(Stored entries)

theorem State.Inv.decompress (h : s.Inv) : (decompressEnd s).Inv := by
  obtain ⟨pos, width, next, maxw, wtop, seen, -⟩ := h.decRange
  have begin : (decBegin s).Sound s.params :=
    { canonical := h.dataCanonical, within := h.dataWithin, form := h.ddictForm, below := h.ddictBelow
      range := ⟨pos, width, next, maxw, wtop, seen, by show 0 < 2 ^ 32; decide⟩ }
  rcases decompressEnd_cases s with ⟨-, ended⟩ | ⟨fits, ⟨c, run, ended⟩ | ⟨e, c, run, ended⟩⟩
  case inl =>
    rw [ended]
    exact h.failedWith _
  all_goals
    have sound := decompressRun_sound (bf := wrapBF s.params s.bf) begin fits
    rw [run] at sound
    rw [ended]
  case inr.inl =>
    exact (h.withDecoder sound sound.canonical sound.within).of_eq rfl rfl rfl rfl rfl rfl rfl
  case inr.inr =>
    by_cases noOutput : c.regs.out = 0
    · rw [decompressFailed, if_pos noOutput]
      exact (h.withDecoder sound h.dataCanonical h.dataWithin).of_eq rfl rfl rfl rfl rfl rfl rfl
    · rw [decompressFailed, if_neg noOutput]
      exact (h.withDecoder sound (Memory.wf_forget s.data) (Memory.within_forget s.data _)).of_eq
        rfl rfl rfl rfl rfl rfl rfl

theorem State.Inv.endOf (h : s.Inv) (i : Instr) : (endOf i s).Inv := by
  cases i with
  | setbit =>
    rw [Machine.endOf, setbitEnd_eq_setintEnd_one]
    exact h.setint 1
  | getbit => exact h.getbit
  | setint w => exact h.setint w
  | getint w => exact h.getint w
  | compress maxw blk => exact h.compress maxw blk
  | decompress => exact h.decompress

/-! ### The steps -/

theorem State.Inv.turnOf (h : s.Inv) : (turnOf s).Inv := by
  unfold Machine.turnOf
  split
  · cases decode s.cmd with
    | ok i => exact h.endOf i
    | error e => exact h.failedWith _
  · exact h

theorem State.Inv.writeReg (h : s.Inv) (r : Reg) (v : Word) : (writeReg r v s).Inv := by
  cases r <;> exact h.of_eq rfl rfl rfl rfl rfl rfl rfl

theorem State.Inv.writeRegIdle (h : s.Inv) (offset width : Nat) (v : Word) : (writeRegIdle offset width v s).Inv := by
  unfold Machine.writeRegIdle
  split
  · cases regAt offset with
    | none => exact h
    | some r => exact h.writeReg r v
  · exact h

theorem State.Inv.writeBfbIdle (h : s.Inv) (offset width : Nat) (v : Word) : (writeBfbIdle offset width v s).Inv := by
  by_cases inside : width = 8 ∧ offset < s.params.bfCap
  · obtain ⟨rfl, below⟩ := inside
    rw [writeBfbIdle_inside below]
    exact h.withBytes (bf := { s.bf with bytes := _ }) (Memory.wf_write h.bfCanonical _ _)
      (Memory.within_write h.bfWithin below _)
  · rw [writeBfbIdle_ignored inside]
    exact h

theorem State.Inv.writeDatabIdle (h : s.Inv) (offset width : Nat) (v : Word) : (writeDatabIdle offset width v s).Inv := by
  by_cases inside : width = 8 ∧ offset < s.params.dataCap
  · obtain ⟨rfl, below⟩ := inside
    rw [writeDatabIdle_inside below]
    exact { h with
      dataCanonical := Memory.wf_write h.dataCanonical _ _
      dataWithin := Memory.within_write h.dataWithin below _ }
  · rw [writeDatabIdle_ignored inside]
    exact h

theorem State.Inv.writeUnlessBusy (h : s.Inv) {f : State → State} (idle : (f s).Inv) : (writeUnlessBusy f s).Inv := by
  unfold Machine.writeUnlessBusy
  split
  · exact h.of_eq rfl rfl rfl rfl rfl rfl rfl
  · exact idle

theorem State.Inv.hostAccess (h : s.Inv) (a : Access) : (hostAccess a s).Inv := by
  cases a with
  | read sp offset width =>
    obtain ⟨d, n, read⟩ := hostAccess_read sp offset width s
    rw [read]
    exact h.of_eq rfl rfl rfl rfl rfl rfl rfl
  | write sp offset width v =>
    cases sp with
    | reg =>
      rw [Machine.hostAccess, writeRegSpace]
      split
      · exact h
      · split
        · exact h.writeRegIdle offset width v
        · exact h.writeUnlessBusy (h.writeRegIdle offset width v)
    | bfb => exact h.writeUnlessBusy (h.writeBfbIdle offset width v)
    | datab => exact h.writeUnlessBusy (h.writeDatabIdle offset width v)

theorem State.Inv.platformReset (h : s.Inv) : (platformReset s).Inv :=
  { h with
    bfCanonical := Memory.wf_forget _
    bfWithin := Memory.within_forget _ _
    dataCanonical := Memory.wf_forget _
    dataWithin := Memory.within_forget _ _ }

theorem State.Inv.withInputs (h : s.Inv) (is : List Input) : State.Inv { s with inputs := is } :=
  h.of_eq rfl rfl rfl rfl rfl rfl rfl

/-- Settles O36: the engine's turn, a host access and the platform's reset each keep the invariant. -/
theorem stepKeepsInvariant : Obligations.StepKeepsInvariant := by
  intro s t inv next
  rcases step_cases s with ⟨-, step⟩ | ⟨_, rest, -, ⟨a, -, step⟩ | ⟨-, step⟩ | ⟨-, step⟩⟩
  all_goals cases step.symm.trans next
  case inl => exact inv.turnOf
  case inr.inl => exact (inv.withInputs rest).hostAccess a
  case inr.inr.inl => exact (inv.withInputs rest).turnOf
  case inr.inr.inr => exact (inv.withInputs rest).platformReset

end Sys2Proof.Machine
end

section
/-! SUPPORT. The decoder's run without its bound on the code reads, and the codes the encoder has still to write
(42_decoder.md R200, R217, 41_encoder.md R160). -/
namespace Sys2Proof.Machine

variable {P : Params} {bf : BitField} {src : Memory} {len : Nat}

/-! ### The decoder's run -/

/-- The run that goes on from the result of a step, in at most `n` turns of the main loop. -/
def DecStep.resume (P : Params) (bf : BitField) (n : Nat) : DecStep → Flow DecCtx
  | .go c => mainLoop P bf n c
  | .ended c => .ok c
  | .raised e c => .raised e c

theorem mainLoop_succ (n : Nat) (c : DecCtx) : mainLoop P bf (n + 1) c = (mainStep P bf c).resume P bf n := by
  rw [mainLoop]
  cases mainStep P bf c <;> rfl

theorem mainStep_ended {c : DecCtx} (h : codeAt bf c = none) : mainStep P bf c = .ended c := by simp [mainStep, h]

theorem decompressRun_eq {c : DecCtx} {flags : Nat} (header : readFlags bf = .ok flags) :
    decompressRun P bf c = (firstCodeStep P bf (c.primed flags)).resume P bf (codeReads bf) := by
  simp only [decompressRun, header]
  cases firstCodeStep P bf (c.primed flags) <;> rfl

/-- DATA agrees with `src` as far as it was output. -/
def DecCtx.Restored (src : Memory) (c : DecCtx) : Prop :=
  ∀ i, i < c.regs.out → c.data.read .data i = src.read .data i

/-- From the result of a step the stream ends by itself, with the first `len` bytes of `src` output. -/
inductive DecStep.Restores (P : Params) (bf : BitField) (src : Memory) (len : Nat) : DecStep → Prop
  | ended {c : DecCtx} (out : c.regs.out = len) (restored : c.Restored src) : Restores P bf src len (.ended c)
  | go {c : DecCtx} (rest : Restores P bf src len (mainStep P bf c)) : Restores P bf src len (.go c)

theorem DecStep.Restores.resume {x : DecStep} (h : x.Restores P bf src len) :
    ∃ turns c, c.regs.out = len ∧ c.Restored src ∧ ∀ n, turns ≤ n → x.resume P bf n = .ok c := by
  induction h with
  | ended out restored => exact ⟨0, _, out, restored, fun _ _ => rfl⟩
  | go _ ih =>
    obtain ⟨turns, c, out, restored, run⟩ := ih
    refine ⟨turns + 1, c, out, restored, fun n enough => ?_⟩
    obtain ⟨n, rfl⟩ : ∃ m, n = m + 1 := ⟨n - 1, by omega⟩
    exact (mainLoop_succ n _).trans (run n (Nat.le_of_succ_le_succ enough))

/-- The bound on the code reads cuts nothing off. -/
theorem DecStep.Restores.run {c : DecCtx} {flags : Nat} (header : readFlags bf = .ok flags)
    (h : (firstCodeStep P bf (c.primed flags)).Restores P bf src len) :
    ∃ c', decompressRun P bf c = .ok c' ∧ c'.regs.out = len ∧ c'.Restored src := by
  obtain ⟨turns, c', out, restored, run⟩ := h.resume
  refine ⟨c', ?_, out, restored⟩
  rw [decompressRun_eq header, ← run (max turns (codeReads bf)) (Nat.le_max_left _ _)]
  cases step : firstCodeStep P bf (c.primed flags) with
  | ended _ => rfl
  | raised _ _ => rfl
  | go c₁ =>
    obtain ⟨pos, width, -⟩ := firstCodeStep_advances step
    have started : c₁.regs.pos = headerBits + initWidth := pos
    exact (decompressTerminates P bf c₁ _ (started ▸ by decide) (Nat.le_of_eq width.symm) (Nat.le_max_right _ _)).symm

/-- Bytes of `src` output behind bytes of `src`. -/
theorem DecCtx.Restored.withOutput {c : DecCtx} (h : c.Restored src) {xs : List Byte}
    (bytes : ∀ k (inside : k < xs.length), xs[k] = src.read .data (c.regs.out + k)) : (c.withOutput xs).Restored src := by
  intro i below
  rcases Nat.lt_or_ge i c.regs.out with old | new
  · rw [Memory.read_writeAll_ne _ _ _ _ (.inl old), h i old]
  · obtain ⟨k, rfl⟩ := Nat.exists_eq_add_of_le new
    have inside : k < xs.length := Nat.lt_of_add_lt_add_left below
    rw [Memory.read_writeAll _ _ _ _ k inside, bytes k inside]

/-! ### The rest of the encoder's run -/

variable {hdr : BitField} {maxw n : Nat} {c : EncCtx}

/-- The scan of the last `n` bytes and the flush end in the stream `bf`. -/
def EncCtx.Ends (P : Params) (src : Memory) (bf : BitField) (n : Nat) (c : EncCtx) : Prop :=
  ∃ c', (scanLoop P src n c).andThen (flush P) = .ok c' ∧ c'.bf = bf

theorem EncCtx.Ends.step (h : c.Ends P src bf (n + 1)) :
    ∃ c', scanByte P (src.read .data c.regs.idx) c = .ok c' ∧ (encAdvance c').Ends P src bf n := by
  obtain ⟨c₂, run, isEnd⟩ := h
  rw [scanLoop] at run
  cases scanned : scanByte P (src.read .data c.regs.idx) c with
  | ok c' => exact ⟨c', rfl, c₂, by rw [scanned] at run; exact run, isEnd⟩
  | raised e c' => rw [scanned] at run; cases run

/-- The rest of the run only appends to the stream. -/
theorem EncCtx.Ends.appended (h : c.Ends P src bf n) (fit : c.CodesFit)
    (size : c.bf.size.toNat = (c.regs.pos + 7) / 8) : ∃ p, c.bf.Appended c.regs.pos bf p := by
  obtain ⟨c₂, run, rfl⟩ := h
  obtain ⟨c₁, scanned, flushed⟩ := Flow.andThen_eq_ok.mp run
  obtain ⟨fit₁, scan⟩ := scanLoop_induct (fun _ d => d.CodesFit ∧ c.bf.Appended c.regs.pos d.bf d.regs.pos)
    (fun _ d d' ⟨fit, before⟩ step =>
      have after := (fit.afterByte step).advanced
      have appended := scanByte_appends fit before.size step
      ⟨after, before.trans appended⟩) n c c₁ ⟨fit, .refl size⟩ scanned
  exact ⟨_, scan.trans (flush_appends fit₁ scan.size flushed)⟩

(Task details) Each line above where the word "result" occurs should be returned in full.

(Response area)
/-- The run that goes on from the result of a step, in at most `n` turns of the main loop. -/
/-- From the result of a step the stream ends by itself, with the first `len` bytes of `src` output. -/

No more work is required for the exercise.